The G Protein-Coupled Estrogen Receptor (GPER): A Critical Therapeutic Target for Cancer

Cells 2023, 12(20), 2460; https://doi.org/10.3390/cells12202460
by Keith A. Hall and Edward J. Filardo *
Reviewer 1:
Reviewer 3:
Reviewer 4: Anonymous
Cells 2023, 12(20), 2460; https://doi.org/10.3390/cells12202460
Submission received: 5 August 2023 / Revised: 29 September 2023 / Accepted: 4 October 2023 / Published: 16 October 2023

Round 1

Reviewer 1 Report

In this review, the Authors provide an exhaustive and captivating overview on the potential of the G protein estrogen receptor as a valuable therapeutic target for cancer. In particular, the Authors focus on the estrogen receptor-based mechanisms by which endogenous and environmental estrogens exert a pro-tumorigenic role in human malignancies, paying specific attention to GPER as a therapeutic target in metabolic disease and cancer. Next, the most fascinating section of the manuscript is focused on certain elements that are not currently contemplated in the rubric for rational assignment of ET. This overview strongly supports the need to modify the current rubric for ET by accounting for all elements (i.e. the link between environmental estrogens with both the classical ERs and GPER as well as the GPER-mediated oncogenic effects of endogenous estrogens) implicated in cancer progression.

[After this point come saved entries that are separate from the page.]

-- ==== Sys2Proof/Laws/Sequencer.lean ====
section
/-! SUPPORT. A vector word that is queued on an idle sequencer and performed at once (R242-R244): what it leaves. -/

namespace Sys2Proof.Machine

set_option Elab.async false

/-- A core whose sequencer holds nothing has no next word. -/
theorem State.seqStep_idle (s : State) (c : Nat) (h : (s.core c).seq = []) (hl : (s.core c).vloop = none) : s.seqStep c = none := by
  simp [State.seqStep, State.serveHeads, State.serveLoop, Core.loopTurn, heads, h, hl]

/-- A drain over cores that all hold nothing does nothing. -/
theorem State.drainLoop_idle (s : State) (n : Nat) (l : List Nat)
    (h : ∀ c ∈ l, (s.core c).seq = [] ∧ (s.core c).vloop = none) : s.drainLoop n l = s := by
  induction l generalizing n with
  | nil => cases n <;> rfl
  | cons c l ih =>
    cases n with
    | zero => rfl
    | succ n =>
      rw [State.drainLoop, State.seqStep_idle s c (h c (by simp)).1 (h c (by simp)).2]
      exact ih n fun d hd => h d (by simp [hd])

/-- The threads of a core whose sequencer holds nothing wait for no link. -/
def unlinked (t : Thread) : Thread := match t.st with | .blocked (.link _) => { t with st := .ready } | _ => t

theorem State.linkBlocked_idle (s : State) (c : Nat) (h : (s.core c).seq = []) (hl : (s.core c).vloop = none) :
    s.linkBlocked c = s.modCore c fun k => { k with banks := k.banks.map fun b => (b.1, unlinked b.2) } := by
  have hp : ∀ b, s.linkPort c b (s.core c) = none := fun b => by simp [State.linkPort, h, hl]
  unfold State.linkBlocked
  simp only [hp]
  have hf : ((s.core c).banks.filter fun b => b.2.st == .ready && (none : Option Nat).isSome) = [] := by simp
  rw [hf]
  rfl

theorem mget_map {α β : Type} (m : Map α) (f : α → β) (k : Nat) : mget (m.map fun b => (b.1, f b.2)) k = (mget m k).map f := by
  induction m with
  | nil => rfl
  | cons e m ih => simp only [List.map_cons, mget_cons, ih]; split <;> rfl

theorem unlinked_unlinked (t : Thread) : unlinked (unlinked t) = unlinked t := by
  obtain ⟨st⟩ := t
  cases st with
  | blocked w => cases w <;> rfl
  | _ => rfl

/-- A core whose threads that waited for a link are Ready again. -/
def Core.unlinked (k : Core) : Core := { k with banks := k.banks.map fun b => (b.1, Machine.unlinked b.2) }

theorem Core.unlinked_unlinked (k : Core) : k.unlinked.unlinked = k.unlinked := by
  simp [Core.unlinked, Machine.unlinked_unlinked]

/-- What the end of a drain does over cores that hold nothing: it changes their threads that waited for a link, and nothing else. -/
theorem State.linkBlocked_all (l : List Nat) (s : State) (h : ∀ c ∈ l, (s.core c).seq = [] ∧ (s.core c).vloop = none) :
    (∀ c, (l.foldl State.linkBlocked s).core c = if c ∈ l then (s.core c).unlinked else s.core c) ∧
    l.foldl State.linkBlocked s = { s with cores := (l.foldl State.linkBlocked s).cores } := by
  induction l generalizing s with
  | nil => simp
  | cons d l ih =>
    obtain ⟨h1, h2⟩ := h d (by simp)
    have e : s.linkBlocked d = s.modCore d Core.unlinked := State.linkBlocked_idle s d h1 h2
    have hc : ∀ c, (s.linkBlocked d).core c = if c = d then (s.core d).unlinked else s.core c := by
      intro c
      rw [e]
      split
      · subst c; simp
      · exact State.core_modCore_other s _ ‹_›
    obtain ⟨i1, i2⟩ := ih (s.linkBlocked d) fun c hm => by
      rw [hc]
      split
      · exact ⟨h1, h2⟩
      · exact h c (by simp [hm])
    rw [List.foldl_cons]
    refine ⟨fun c => ?_, ?_⟩
    · rw [i1, hc]
      by_cases hd : c = d
      · subst hd; simp [Core.unlinked_unlinked]
      · simp [hd]
    · rw [i2, e]; rfl

/-- A sequencer that holds one word, which can be served, serves it and then holds nothing. -/
theorem State.drain_one (s t : State) (c : Nat) (e : SeqEntry) (h : (s.core c).seq = [e]) (hv : (s.core c).vloop = none)
    (hl : e.late = false) (hs : s.serve c e = .done t) (ht : (t.core c).seq = [e]) (htv : (t.core c).vloop = none)
    (hn : isCompute c = true → ∀ p, p < 4 → neighbour c p ≠ c ∧ (t.core (neighbour c p)).seq = [] ∧
      (t.core (neighbour c p)).vloop = none) :
    s.drain c = (c :: if isCompute c then (List.range 4).map (neighbour c) else []).foldl State.linkBlocked
      (t.modCore c fun k => { k with seq := [] }) := by
  have hh : heads (s.core c).seq = [(0, e)] := by simp [heads, h, hl]
  have hstep : s.seqStep c = some (t.modCore c fun k => { k with seq := [] }) := by
    have hb : (s.core c).loopBefore e = false := by simp [Core.loopBefore, Core.loopTurn, hv]
    unfold State.seqStep State.serveHeads
    simp only [hh, List.filter_cons, hb, Bool.not_false, if_true, List.findSome?_cons, hs]
    simp [State.modCore, ht, dropEntry]
  have idle : ∀ d ∈ c :: (if isCompute c then (List.range 4).map (neighbour c) else []),
      ((t.modCore c fun k => { k with seq := [] }).core d).seq = [] ∧
      ((t.modCore c fun k => { k with seq := [] }).core d).vloop = none := by
    intro d hd
    rcases List.mem_cons.1 hd with rfl | hd
    · simp [htv]
    · split at hd
      · rename_i hc
        obtain ⟨p, hp, rfl⟩ := List.mem_map.1 hd
        obtain ⟨h1, h2, h3⟩ := hn hc p (by simpa using hp)
        rw [State.core_modCore_other t _ h1]
        exact ⟨h2, h3⟩
      · simp at hd
  unfold State.drain
  simp only [h, hv, List.isEmpty_cons, Bool.false_and, Bool.false_eq_true, if_false]
  rw [show 8 * s.seqWork (clusterOf c) + 16 = (8 * s.seqWork (clusterOf c) + 15) + 1 from rfl, State.drainLoop, hstep]
  simp only
  rw [State.drainLoop_idle _ _ _ (fun d hd => idle d ?_)]
  · rw [List.foldl_cons]
    generalize t.modCore c (fun k => { k with seq := [] }) = u
    by_cases hc : isCompute c = true
    · simp only [hc, if_true]
    · simp only [hc, Bool.false_eq_true, if_false, List.foldl_nil]
  · rcases List.mem_cons.1 hd with rfl | hd
    · simp
    · exact List.mem_cons_of_mem _ (by simpa using hd)
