-- ==== Sys2Proof/Tests/Slice0.lean ====
section
/-! SUPPORT. Tests of the model: ill-formed instructions, words written out from the encoding tables of chapter 03, single steps
against the manual's examples, and a witness for the hypotheses of each obligation. -/

namespace Sys2Proof.Tests

open Sys2Proof.Machine Sys2Proof.Claims

set_option Elab.async false

/-! ### Ill-formed instructions (R62, R68, R71, R189, R194, R269, R357) -/

theorem test_wf_integer_register : Instr.wf (.add 16 1 1) = false ∧ Instr.wf (.add 1 16 1) = false ∧ Instr.wf (.add 1 1 31) = false := by decide
theorem test_wf_scope : Instr.wf (.lda64 1 2 5) = false ∧ Instr.wf (.amoadd 1 2 0 0 7) = false := by decide
theorem test_wf_cas_pair : Instr.wf (.cas64 15 2 0 0) = false ∧ Instr.wf (.cas32 15 2 0 0) = false := by decide
theorem test_wf_ldp_pair : Instr.wf (.ldp 15 2 0) = false ∧ Instr.wf (.stp 15 2 0) = false := by decide
theorem test_wf_predicate : Instr.wf (.peq 8 1 1) = false ∧ Instr.wf (.pand 1 8 1) = false ∧ Instr.wf (.bpt 8 0) = false := by decide
theorem test_wf_csr : Instr.wf (.csrr 1 0x008) = false ∧ Instr.wf (.csrw 1 0x107) = false ∧ Instr.wf (.csrr 1 0x402) = false := by decide
theorem test_wf_stream_register : Instr.wf (.strm 19 1) = false ∧ Instr.wf (.strmW 24 1) = false ∧ Instr.wf (.strmx 0) = false := by decide
theorem test_wf_vector_pair : Instr.wf (.sendv 1 2 5) = false ∧ Instr.wf (.mscale 0 28) = false ∧ Instr.wf (.mredMax 0 27) = false := by decide
theorem test_wf_fence_needs_no_register : Instr.wf (.amoor 0 2 0 0 0) = false ∧ Instr.wf (.amoorFence 2 0 3 3) = true := by decide
theorem test_wf_event : Instr.wf .boot = false ∧ Instr.wf .load = false := by decide
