-- ==== Sys2Proof/Syntax.lean ====
section
/-! DEFINITION. The 30 rows of the opcode table (R83), the phases (R72), the host registers (R73) and the
notation for host programs (R81, R82). -/

namespace Sys2Proof

/-- The values of the `phase` register (R31, R72). Codes 14 and 15 are no phase (R78). -/
inductive Phase where
  | idle
  | init
  | fetch
  | pad80
  | padz
  | padlen
  | wload
  | wexp
  | seed
  | round
  | addbk
  | next
  | ser
  | finish
  deriving DecidableEq, Repr

/-- The eight host registers, by their index of R73. -/
inductive HostReg where
  | ctrl
  | status
  | srcLo
  | srcHi
  | lenLo
  | lenHi
  | dstLo
  | dstHi
  deriving DecidableEq, Repr

/-- One constructor per row of the opcode table: sixteen host accesses, then fourteen phase codes (R83).
A read has no operand, since its `wdata` is ignored (R71); a micro-operation has none (R80). -/
inductive Instr where
  | rdCtrl
  | rdStatus
  | rdSrcLo
  | rdSrcHi
  | rdLenLo
  | rdLenHi
  | rdDstLo
  | rdDstHi
  | wrCtrl (wdata : Word)
  | wrStatus (wdata : Word)
  | wrSrcLo (wdata : Word)
  | wrSrcHi (wdata : Word)
  | wrLenLo (wdata : Word)
  | wrLenHi (wdata : Word)
  | wrDstLo (wdata : Word)
  | wrDstHi (wdata : Word)
  | idle
  | init
  | fetch
  | pad80
  | padz
  | padlen
  | wload
  | wexp
  | seed
  | round
  | addbk
  | next
  | ser
  | finish
  deriving DecidableEq, Repr

/-- The two formats of R70. -/
inductive Format where
  | host
  | sequencer
  deriving DecidableEq, Repr

/-- One line of a host program (R81): `RD <reg>` or `WR <reg>, <value>`. -/
inductive HostLine where
  | rd (reg : HostReg)
  | wr (reg : HostReg) (value : Word)
  deriving DecidableEq, Repr

/-- The pseudo-instructions of R82. `POLL` repeats a read until it sees `DONE`; the number of reads it
takes depends on the interleaving, so it is an operand here (log 21). -/
inductive Pseudo where
  | setSrc (a : Dword)
  | setLen (n : Dword)
  | setDst (a : Dword)
  | start
  | poll (reads : Nat)
  | compute (src len dst : Dword) (reads : Nat)
  deriving DecidableEq, Repr

end Sys2Proof
end

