-- ==== Sys2Proof/Machine/State.lean ====
section
/-! DEFINITION. The state of the block, its environment as plain data, the reasons a step can stop, and the state
after reset (R20 to R47, R250). -/

namespace Sys2Proof.Machine

/-- Why a step answers a fault. The block itself has none (R16, R220). -/
inductive Fault where
  /-- Raised by `step` for another master's store at an address at or above `2^AW`, which does not exist
  (R50; log 11). Safe: the machine stops where the platform would go on. -/
  | storeOutsideSpace
  deriving DecidableEq, Repr

/-- Why a step answers a refusal. -/
inductive Refusal where
  /-- Raised by `exec` for an instruction that has no meaning yet. Safe. No arm raises it. -/
  | notModelled (mnemonic : String)
  /-- Raised by `WR_CTRL` for a START with `LEN ≥ 2^61` (R221 V1, U1). Safe: the spec refuses it. -/
  | startLengthTooLarge
  /-- Raised by `WR_CTRL` for a START whose message range wraps (R60, R221 V4, U3). Safe: the spec refuses it. -/
  | startMessageWraps
  /-- Raised by `WR_CTRL` for a START whose digest range wraps (R60, R221 V4, U3). Safe: the spec refuses it. -/
  | startDigestWraps
  /-- Raised by `WR_CTRL` for a START whose ranges overlap (R62, R221 V5, U4). Safe: the spec refuses it. -/
  | startRangesOverlap
  /-- Raised by `step` when its fetched bytes decode to nothing. Safe. No state raises it, since every access
  and every phase decodes (R71, R78). -/
  | undecodable
  deriving DecidableEq, Repr

/-- The working variables `a..h` (R21). -/
structure Work where
  a : Word
  b : Word
  c : Word
  d : Word
  e : Word
  f : Word
  g : Word
  h : Word
  deriving DecidableEq, Repr

/-- The contents of the platform memory `Mem` (R6, R50): addresses strictly rising.
An address that is not listed holds no byte a read could return (log 9). -/
abbrev Memory := List Host.Cell

/-- The canonical form of a memory. No entry can equal what an unlisted address reads as, since that is no byte. -/
abbrev Memory.wf (m : Memory) : Prop :=
  m.Pairwise fun x y => x.1 < y.1

/-- What happens next, beside the sequencer's own moves (R13). The list of these in State is the interleaving of
the execution (DESIGN CHOICE, log 1). -/
inductive Event where
  /-- The host performs the access of these 36 bits (R71, R90). -/
  | access (word : BitVec 36)
  /-- The sequencer takes its step, if it has one (R120). -/
  | sequencer
  /-- The reset input is asserted (R250). -/
  | reset
  /-- Another master writes a byte of `Mem` (R13, R65, R67; log 11). -/
  | store (addr : Nat) (value : Byte)
  deriving DecidableEq, Repr

/-- What the block shows on its ports (R15, R43). -/
inductive Observation where
  /-- A host read of the register with this index returned this value (R71). -/
  | hostRead (idx : BitVec 3) (rdata : Word)
  /-- `MemRead(addr, 1)` returned this byte (R51). -/
  | memRead (addr : Nat) (value : Byte)
  /-- `MemWrite(addr, 1, value)` (R52). -/
  | memWrite (addr : Nat) (value : Byte)
  deriving DecidableEq, Repr

/-- The state. The first group is the block's own (R20 to R38); the second is the platform's (R6);
the third is the model's. -/
structure State where
  /-- `H[0..7]`, the hash state (R20). -/
  hash : Vector Word 8
  /-- `a..h`, the working variables (R21). -/
  work : Work
  /-- `W[0..63]`, the message schedule (R22). -/
  w : Vector Word 64
  /-- `BUF[0..63]`, the chunk buffer (R23). -/
  buf : Vector Byte 64
  /-- Bytes of `buf` that hold data, legal 0 to 64 (R24). -/
  fill : BitVec 7
  /-- Index of the schedule word or round, legal 0 to 64 (R25). -/
  t : BitVec 7
  /-- Index of the next digest byte, legal 0 to 32 (R26). -/
  sidx : BitVec 6
  /-- Address of the next message byte, below `2^AW` (R27; log 19). -/
  ptr : Dword
  /-- Message bytes not yet read (R28). -/
  rem : Dword
  /-- Message length captured at START (R29). -/
  total : Dword
  /-- Address of the first digest byte, below `2^AW` (R30; log 19). -/
  dptr : Dword
  /-- The sequencer's position (R31). -/
  phase : Phase
  /-- The `0x80` byte has been appended (R32). -/
  padded : Bool
  /-- The length field has been written (R33). -/
  final : Bool
  /-- `STATUS[0]` (R34). -/
  busy : Bool
  /-- `STATUS[1]` (R35). -/
  done : Bool
  /-- `{SRC_HI, SRC_LO}` (R36, R74). -/
  src : Dword
  /-- `{LEN_HI, LEN_LO}` (R37, R74). -/
  len : Dword
  /-- `{DST_HI, DST_LO}` (R38, R74). -/
  dst : Dword
  /-- The contents of `Mem` (R6, R50). -/
  mem : Memory
  /-- `AW` and the domain of `Mem` (R6; log 8). No step writes it. -/
  platform : Platform
  /-- The interleaving still to come (R13; log 1). -/
  agenda : List Event
  /-- What the block has shown so far, newest first (R15; log 12). -/
  trace : List Observation
  /-- The draw the next free values are taken at (log 6). -/
  draws : Nat
  deriving DecidableEq, Repr

/-- The state right after reset (R44, R250). The hidden registers, which the spec leaves unspecified, hold the pattern
`A5`, the counters 5 and the bits 1 (DESIGN CHOICE, unsafe, log 5: U6 forbids zero and the IV). -/
def State.reset : State where
  hash := Vector.replicate 8 0xA5A5A5A5
  work := ⟨0xA5A5A5A5, 0xA5A5A5A5, 0xA5A5A5A5, 0xA5A5A5A5, 0xA5A5A5A5, 0xA5A5A5A5, 0xA5A5A5A5, 0xA5A5A5A5⟩
  w := Vector.replicate 64 0xA5A5A5A5
  buf := Vector.replicate 64 0xA5
  fill := 5
  t := 5
  sidx := 5
  ptr := 0xA5A5A5A5A5A5A5A5
  rem := 0xA5A5A5A5A5A5A5A5
  total := 0xA5A5A5A5A5A5A5A5
  dptr := 0xA5A5A5A5A5A5A5A5
  phase := .idle
  padded := true
  final := true
  busy := false
  done := false
  src := 0
  len := 0
  dst := 0
  mem := []
  platform := Platform.standard
  agenda := []
  trace := []
  draws := 0

end Sys2Proof.Machine
end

I would just suggest to revise the text since some symbols do not appear and inappropiate high dashes are present.

Author Response

We thank the reviewer for their thorough review of our manuscript and the complimentary remarks. It has been a pleasure to watch the field grow over the past twenty years, which is the result of hard work by many. To the best of our knowledge, we have addressed all formatting issues that were present throughout the original manuscript.

Reviewer 2 Report

In the manuscript, the authors present a comprehensive and engaging analysis of the potential of the G protein estrogen receptor as a promising therapeutic target for cancer. The authors of this study specifically concentrate on the mechanisms involving estrogen receptors through which both endogenous and environmental estrogens contribute to the development of cancer in humans. They give particular emphasis to GPER as a potential target for therapeutic interventions in metabolic disease and cancer. Subsequently, the manuscript delves into a captivating section that explores specific elements that are presently not taken into consideration in the framework for the logical allocation of extraterrestrial entities. This overview provides substantial evidence in favor of revising the existing rubric for endocrine therapy (ET) to incorporate all relevant factors, including the association between environmental estrogens and both the classical estrogen receptors (ERs) and G-protein coupled estrogen receptor (GPER), as well as the GPER-mediated oncogenic effects of endogenous estrogens, which are known to contribute to the advancement of cancer.

Overall, the paper is well written and the discussion of GPER as a therapeutic target in metabolic disease and cancer is interesting. Although the authors introduce some basic concepts in the section, I feel they are important and an addition to the existing literature. I recommend the paper for publication.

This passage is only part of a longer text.